Valkyries weren't fooled. They knew Hel was Hela's realm.
Hela, Odin's eldest, Asgard's fiercest war goddess, commanded even the dead war god Tyr.
Her palace dwarfed Asgard's, its black spires piercing a dark sky.
Souls rained into her realm. Strong ones joined her army; weak ones became black soil or sprouted black flowers.
Mist saw one soul with a black flower on its head, face twisted in pain, unable to remove it.
That was its soul.
The flowers, born of torment, were toxic, brimming with curses and dark power.
That's all she saw.
Hela slaughtered the Valkyries. Mist survived, her pegasus taking a fatal blow, falling through a spatial rift to Midgard.
When she awoke, Midgard had changed—cars, crowds, bustling.
To blend in, she used illusion magic to pose as a man. In Valkyrie armor, passersby mistook her for a prostitute.
No food, no one offering free meals, her language rusty—she wandered the streets.
Then her boss found her. The one-eyed man spoke fluent Norwegian, gave her a home, taught her.
She stayed to learn Midgard's ways.
She realized Odin wouldn't come. Heimdall could've saved them but didn't.
An abandoned pawn, she swore allegiance to a new master.
She learned her boss wasn't ordinary—stronger than Asgardians, facing unimaginable foes.
She met the Supreme Sorcerer, the "strong mortal" Odin spoke of.
Overwhelmingly powerful, magic swirling around her, Vishanti's shadow ever-present, reshaping reality with a gesture.
Yet the Ancient One was kind, close to her boss.
Out of respect and gratitude for staying on Earth in secret, Mist gifted her fashionable lingerie and stockings she'd planned to keep.
At night, alone, she reverted to her true form—a short-haired blonde warrior—doing what she loved.

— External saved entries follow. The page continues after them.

/-! ### `State.setDutyClose` -/

@[simp] theorem State.setDutyClose_q (d : Byte) (s : State) : (s.setDutyClose d).q = s.q := rfl
@[simp] theorem State.setDutyClose_dropCount (d : Byte) (s : State) : (s.setDutyClose d).dropCount = s.dropCount := rfl
@[simp] theorem State.setDutyClose_dbCl (d : Byte) (s : State) : (s.setDutyClose d).dbCl = s.dbCl := rfl
@[simp] theorem State.setDutyClose_dbOl (d : Byte) (s : State) : (s.setDutyClose d).dbOl = s.dbOl := rfl
@[simp] theorem State.setDutyClose_kpState (d : Byte) (s : State) : (s.setDutyClose d).kpState = s.kpState := rfl
@[simp] theorem State.setDutyClose_kpCount (d : Byte) (s : State) : (s.setDutyClose d).kpCount = s.kpCount := rfl
@[simp] theorem State.setDutyClose_kpRole (d : Byte) (s : State) : (s.setDutyClose d).kpRole = s.kpRole := rfl
@[simp] theorem State.setDutyClose_dutyOpen (d : Byte) (s : State) : (s.setDutyClose d).dutyOpen = s.dutyOpen := rfl
@[simp] theorem State.setDutyClose_dutyClose (d : Byte) (s : State) : (s.setDutyClose d).dutyClose = d := rfl
@[simp] theorem State.setDutyClose_busPhase (d : Byte) (s : State) : (s.setDutyClose d).busPhase = s.busPhase := rfl
@[simp] theorem State.setDutyClose_busTxDone (d : Byte) (s : State) : (s.setDutyClose d).busTxDone = s.busTxDone := rfl
@[simp] theorem State.setDutyClose_doorState (d : Byte) (s : State) : (s.setDutyClose d).doorState = s.doorState := rfl
@[simp] theorem State.setDutyClose_accValue (d : Byte) (s : State) : (s.setDutyClose d).accValue = s.accValue := rfl
@[simp] theorem State.setDutyClose_accCount (d : Byte) (s : State) : (s.setDutyClose d).accCount = s.accCount := rfl
@[simp] theorem State.setDutyClose_mPending (d : Byte) (s : State) : (s.setDutyClose d).mPending = s.mPending := rfl
@[simp] theorem State.setDutyClose_cfg (d : Byte) (s : State) : (s.setDutyClose d).cfg = s.cfg := rfl
@[simp] theorem State.setDutyClose_stim (d : Byte) (s : State) : (s.setDutyClose d).stim = s.stim := rfl
@[simp] theorem State.setDutyClose_schedIndex (d : Byte) (s : State) : (s.setDutyClose d).schedIndex = s.schedIndex := rfl
@[simp] theorem State.setDutyClose_inputIndex (d : Byte) (s : State) : (s.setDutyClose d).inputIndex = s.inputIndex := rfl
@[simp] theorem State.setDutyClose_out (d : Byte) (s : State) : (s.setDutyClose d).out = s.out := rfl

/-! ### `State.setBusPhase` -/

@[simp] theorem State.setBusPhase_q (p : BitVec 1) (s : State) : (s.setBusPhase p).q = s.q := rfl
@[simp] theorem State.setBusPhase_dropCount (p : BitVec 1) (s : State) : (s.setBusPhase p).dropCount = s.dropCount := rfl
@[simp] theorem State.setBusPhase_dbCl (p : BitVec 1) (s : State) : (s.setBusPhase p).dbCl = s.dbCl := rfl
@[simp] theorem State.setBusPhase_dbOl (p : BitVec 1) (s : State) : (s.setBusPhase p).dbOl = s.dbOl := rfl
@[simp] theorem State.setBusPhase_kpState (p : BitVec 1) (s : State) : (s.setBusPhase p).kpState = s.kpState := rfl
@[simp] theorem State.setBusPhase_kpCount (p : BitVec 1) (s : State) : (s.setBusPhase p).kpCount = s.kpCount := rfl
@[simp] theorem State.setBusPhase_kpRole (p : BitVec 1) (s : State) : (s.setBusPhase p).kpRole = s.kpRole := rfl
@[simp] theorem State.setBusPhase_dutyOpen (p : BitVec 1) (s : State) : (s.setBusPhase p).dutyOpen = s.dutyOpen := rfl
@[simp] theorem State.setBusPhase_dutyClose (p : BitVec 1) (s : State) : (s.setBusPhase p).dutyClose = s.dutyClose := rfl
@[simp] theorem State.setBusPhase_busPhase (p : BitVec 1) (s : State) : (s.setBusPhase p).busPhase = p := rfl
@[simp] theorem State.setBusPhase_busTxDone (p : BitVec 1) (s : State) : (s.setBusPhase p).busTxDone = s.busTxDone := rfl
@[simp] theorem State.setBusPhase_doorState (p : BitVec 1) (s : State) : (s.setBusPhase p).doorState = s.doorState := rfl
@[simp] theorem State.setBusPhase_accValue (p : BitVec 1) (s : State) : (s.setBusPhase p).accValue = s.accValue := rfl
@[simp] theorem State.setBusPhase_accCount (p : BitVec 1) (s : State) : (s.setBusPhase p).accCount = s.accCount := rfl
@[simp] theorem State.setBusPhase_mPending (p : BitVec 1) (s : State) : (s.setBusPhase p).mPending = s.mPending := rfl
@[simp] theorem State.setBusPhase_cfg (p : BitVec 1) (s : State) : (s.setBusPhase p).cfg = s.cfg := rfl
@[simp] theorem State.setBusPhase_stim (p : BitVec 1) (s : State) : (s.setBusPhase p).stim = s.stim := rfl
@[simp] theorem State.setBusPhase_schedIndex (p : BitVec 1) (s : State) : (s.setBusPhase p).schedIndex = s.schedIndex := rfl
@[simp] theorem State.setBusPhase_inputIndex (p : BitVec 1) (s : State) : (s.setBusPhase p).inputIndex = s.inputIndex := rfl
@[simp] theorem State.setBusPhase_out (p : BitVec 1) (s : State) : (s.setBusPhase p).out = s.out := rfl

Watching movies from the sky or trying on clothes at home.
By day, she was a middle-aged Irish butler.
As a Valkyrie, she needed no sleep, always ready when Su Ming called.

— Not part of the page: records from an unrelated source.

-- ==== Sys2Proof/Proofs/StepEffects.lean ====
section
/-! SUPPORT. What a step and a completed operation can have done: the one walk through the rows of the table, from which the
statements about every step are derived. -/

namespace Sys2Proof.Machine

/-! ## What a step and an operation can do -/

/-- What a completed operation can have done, by the model's own functions: one constructor for each kind of work, however many
rows of the table do it. A constructor that names no row stands for several, and does not say which. -/
inductive Effect : Instr → State → State → Prop
  /-- Nothing but the bus registers, the outputs and the count of inputs taken. -/
  | recorded {i s} (phase : BitVec 1) (done : Bool) (n : Nat) (o : StepOut) :
    Effect i s { s with busPhase := phase, busTxDone := done, inputIndex := n, out := o }
  /-- A command byte arrives (R163). -/
  | commanded {i s} (b : Byte) (n : Nat) (o : StepOut) :
    Effect i s (State.csrWrite b { s with inputIndex := n, out := o })
  | ticked {s} (cl ol : Level) (sense scan : Lines) : Effect (.tick cl ol sense scan) s (tick cl ol sense scan s.begin)
  | sampled {i s} (sw : Switch) (l : Level) : Effect i s (dbSample sw l s.begin)
  /-- The keypad rule of the present `kp_state` (log 17). -/
  | scanned {i s} (sense scan : Lines) (n : Nat) :
    Effect i s (kpRule s.kpState sense scan { s with inputIndex := n, out := {} })
  /-- An event is dispatched that was not in the queue (log 10). -/
  | dispatched {i s} (e : Ev) : Effect i s (dispatch e s.begin)
  | digit {i s} (d : BitVec 16) (hd : d.toNat ≤ 9) : Effect i s (keyDigit d s.begin)
  | terminator {s} : Effect .keyTerminator s (keyTerminator s.begin)
  | stopped {i s} (h : i = .mStop ∨ i = .mcmdReserved) : Effect i s (motorStop s.begin)
  | startedOpen {s} : Effect .mStartOpen s (motorStartOpen s.begin)
  | startedClose {s} : Effect .mStartClose s (motorStartClose s.begin)
  | enqueued {s} (e : Ev) (r : QResult) : Effect (.qEnq e) s ((s.begin.enqueue e).setQResult r)
  | dequeued {s} (x : BitVec 12) (r : QResult) : Effect (.qDeq x) s (s.begin.qDeq.2.setQResult r)
  | mainDispatched {s} (h : s.dispatchEnabled = true) : Effect .mainDispatch s (mainDispatch s.begin)
  | mainEmitted {s} (e : Ev) (h : s.mPending = some e) : Effect .mainEmit s (mainEmit e s.begin)
  | reset {s} : Effect .reset s s.begin.resetRegisters

/-- `BUS_AW()` in one line (R162). -/
theorem busAw_eq (s : State) :
    busAw s = { s with busPhase := 0#1, busTxDone := false, out := { s.out with busTx := none } } := rfl

/-- `BUS_AR()` in one line (R164). -/
theorem busAr_eq (s : State) : busAr s = { s with busTxDone := true, out := { s.out with busTx := some s.csrRead } } := rfl

/-- `BUS_STOP()` in one line (R166). -/
theorem busStop_eq (s : State) :
    busStop s = { s with busPhase := 0#1, busTxDone := false, out := { s.out with busTx := none } } := rfl

/-- `BUS_ERR()` in one line (R167): the cause changes no register. -/
theorem busErr_eq (kind : BitVec 3) (s : State) :
    busErr kind s =
      { s with
        busPhase := 0#1, busTxDone := false
        out := { s.out with busTx := none, causes := s.out.causes ++ [.busDesync kind] } } := rfl

/-- A received byte opens the write or is a command byte (R163). -/
theorem busRx_cases (b : Byte) (s : State) :
    busRx b s = (s.setBusTx none).setBusPhase 1#1 ∨ busRx b s = (s.setBusTx none).csrWrite b := by
  unfold busRx
  dsimp only
  split
  · exact .inl rfl
  · exact .inr rfl

theorem effect_busRx {i : Instr} {s : State} (b : Byte) (n : Nat) :
    Effect i s (busRx b { s with inputIndex := n, out := {} }) := by
  rcases busRx_cases b { s with inputIndex := n, out := {} } with h | h <;> rw [h]
  · exact .recorded ..
  · exact .commanded ..

theorem effect_kpRuleWhen {i : Instr} {s : State} (k : KpState) : Effect i s (kpRuleWhen k s.begin) := by
  unfold kpRuleWhen
  split
  · next h => subst h; exact .scanned ..
  · exact .recorded ..

theorem effect_of_event {i : Instr} {s t : State} {type : BitVec 4} {d : Byte} (h : dispatch (mkEv type d) s.begin = t) :
    Effect i s t := h ▸ .dispatched _

theorem digitValue_0to7_le : ∀ low : BitVec 3, (digitValue (0b00110#5 ++ low)).toNat ≤ 9 := by decide

theorem digitValue_8to9_le : ∀ low : BitVec 1, (digitValue (0b0011100#7 ++ low)).toNat ≤ 9 := by decide

/-- `MAIN_DISPATCH` completes only where it is enabled (R214). -/
theorem exec_mainDispatch_next {s t : State} (h : exec .mainDispatch s = .next t) :
    s.dispatchEnabled = true ∧ t = mainDispatch s.begin := by
  change execMainDispatch s = _ at h
  unfold execMainDispatch at h
  split at h
  · next hen => cases h; exact ⟨hen, rfl⟩
  · cases h

/-- `MAIN_EMIT` completes only where an event is pending (R215). -/
theorem exec_mainEmit_next {s t : State} (h : exec .mainEmit s = .next t) :
    ∃ e, s.mPending = some e ∧ t = mainEmit e s.begin := by
  change execMainEmit s = _ at h
  unfold execMainEmit at h
  split at h
  · next e he => cases h; exact ⟨e, he, rfl⟩
  · cases h

/-- A completed operation has one of the effects: the one walk through the rows of the table. The rows
left for the last arm change no register but those of the bus. -/
theorem effect_of_exec {i : Instr} {s t : State} (h : exec i s = .next t) : Effect i s t := by
  cases i with
  | tick => cases h; exact .ticked ..
  | dbSampleCl l => cases h; exact .sampled .cl l
  | dbSampleOl l => cases h; exact .sampled .ol l
  | busRx b => cases h; exact effect_busRx b s.inputIndex
  | kindRx => cases h; exact effect_busRx _ (s.inputIndex + 1)
  | csrWrActuate | csrWrNop => cases h; exact .commanded ..
  | busAw | kindAw => cases h; exact busAw_eq s.begin ▸ .recorded ..
  | busAr | kindAr => cases h; exact busAr_eq s.begin ▸ .recorded ..
  | busStop | kindStop => cases h; exact busStop_eq s.begin ▸ .recorded ..
  | busErr | kindErr | busRsvd | kindRsvd => cases h; exact busErr_eq _ s.begin ▸ .recorded ..
  | mainDispatch =>
    obtain ⟨hen, rfl⟩ := exec_mainDispatch_next h
    exact .mainDispatched hen
  | mainEmit =>
    obtain ⟨e, he, rfl⟩ := exec_mainEmit_next h
    exact .mainEmitted e he
  | reset => cases h; exact .reset
  | closedLimitPressed d => cases h; exact effect_of_event (dispatch_mkEv tyClosedLimitPressed d _)
  | openLimitPressed d => cases h; exact effect_of_event (dispatch_mkEv tyOpenLimitPressed d _)
  | keypadNewKey d => cases h; exact effect_of_event (dispatch_mkEv tyKeypadNewKey d _)
  | actuateDoor d => cases h; exact effect_of_event (dispatch_mkEv tyActuateDoor d _)
  | startDoor d => cases h; exact effect_of_event (dispatch_mkEv tyStartDoor d _)
  | stopDoor d => cases h; exact effect_of_event (dispatch_mkEv tyStopDoor d _)
  | keyDigit0to7 low => cases h; exact .digit _ (digitValue_0to7_le low)
  | keyDigit8to9 low => cases h; exact .digit _ (digitValue_8to9_le low)
  | keyTerminator => cases h; exact .terminator
  | mStop => cases h; exact .stopped (.inl rfl)
  | mcmdReserved => cases h; exact .stopped (.inr rfl)
  | mStartOpen => cases h; exact .startedOpen
  | mStartClose => cases h; exact .startedClose
  | kpIdle | kpWait | kpScan | kpRelease => cases h; exact effect_kpRuleWhen _
  | qEnq => cases h; exact .enqueued ..
  | qDeq => cases h; exact .dequeued ..
  | _ => cases h; exact .recorded ..

/-- A step that answers a next state runs the word lined up, or what the open schedule gives, or the main loop sleeps on
(R217, R218). -/
theorem step_cases {s t : State} (h : step s = .next t) :
    (∃ w rest i, s.stim = w :: rest ∧ decode w.fmt w.bits = some i ∧ exec i s.consume = .next t) ∨
    (s.stim = [] ∧ ∃ i, s.scheduled = some i ∧ exec i s.advance = .next t) ∨
    (s.stim = [] ∧ s.scheduled = none ∧ t = s.advance.begin) := by
  unfold step at h
  split at h
  · next w rest hs =>
    split at h
    · next i hi => exact .inl ⟨w, rest, i, hs, hi, h⟩
    · cases h
  · next hs =>
    split at h
    · next i hi => exact .inr (.inl ⟨hs, i, hi, h⟩)
    · next hn => cases h; exact .inr (.inr ⟨hs, hn, rfl⟩)

/-- The main loop's dispatch runs the rule of the oldest event on the state without it (R214). -/
theorem mainDispatch_cases (s : State) :
    (s.q = [] ∧ mainDispatch s = s) ∨ ∃ e rest, s.q = e :: rest ∧ mainDispatch s = dispatch e { s with q := rest } := by
  rcases qDeq_cases s with ⟨hq, h⟩ | ⟨e, rest, hq, h⟩
  · exact .inl ⟨hq, by simp [mainDispatch, h]⟩
  · exact .inr ⟨e, rest, hq, by simp [mainDispatch, h]⟩

end Sys2Proof.Machine
end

She felt Earth was home, her infinite life detached from Asgard.
Then she was recalled, caught off guard.
Knowing her boss, he'd come, and if he saw Asgard as an enemy, he'd be ruthless.
He knew Asgard's weaknesses as well as she did, maybe more, like he was omniscient.
She hoped he wouldn't raze Asgard or start a massacre.
It was her home, with friends still here.
So, she sat in her cell, clutching a bottle of Skywalker Gin, staring at the black-and-yellow W label, waiting calmly.
That night, something odd happened.
The guards were inexplicably reassigned, leaving only prisoners. Some stirred, but the thin, transparent walls held.
Soon after, her boss strolled in, dressed in an Asgardian robe, casual as a picnic.
He peered into each cell, searching for her.
Glancing at her bottle and clothes, he didn't see her face—she kept it bowed in shame.
With a swipe at his waist, his starry greatsword appeared. A single swing shattered the energy wall like glass.
"Let's go, Gin. We're going home," he said, sheathing the blade with a wry look. "Seriously, all I do lately is rescue people."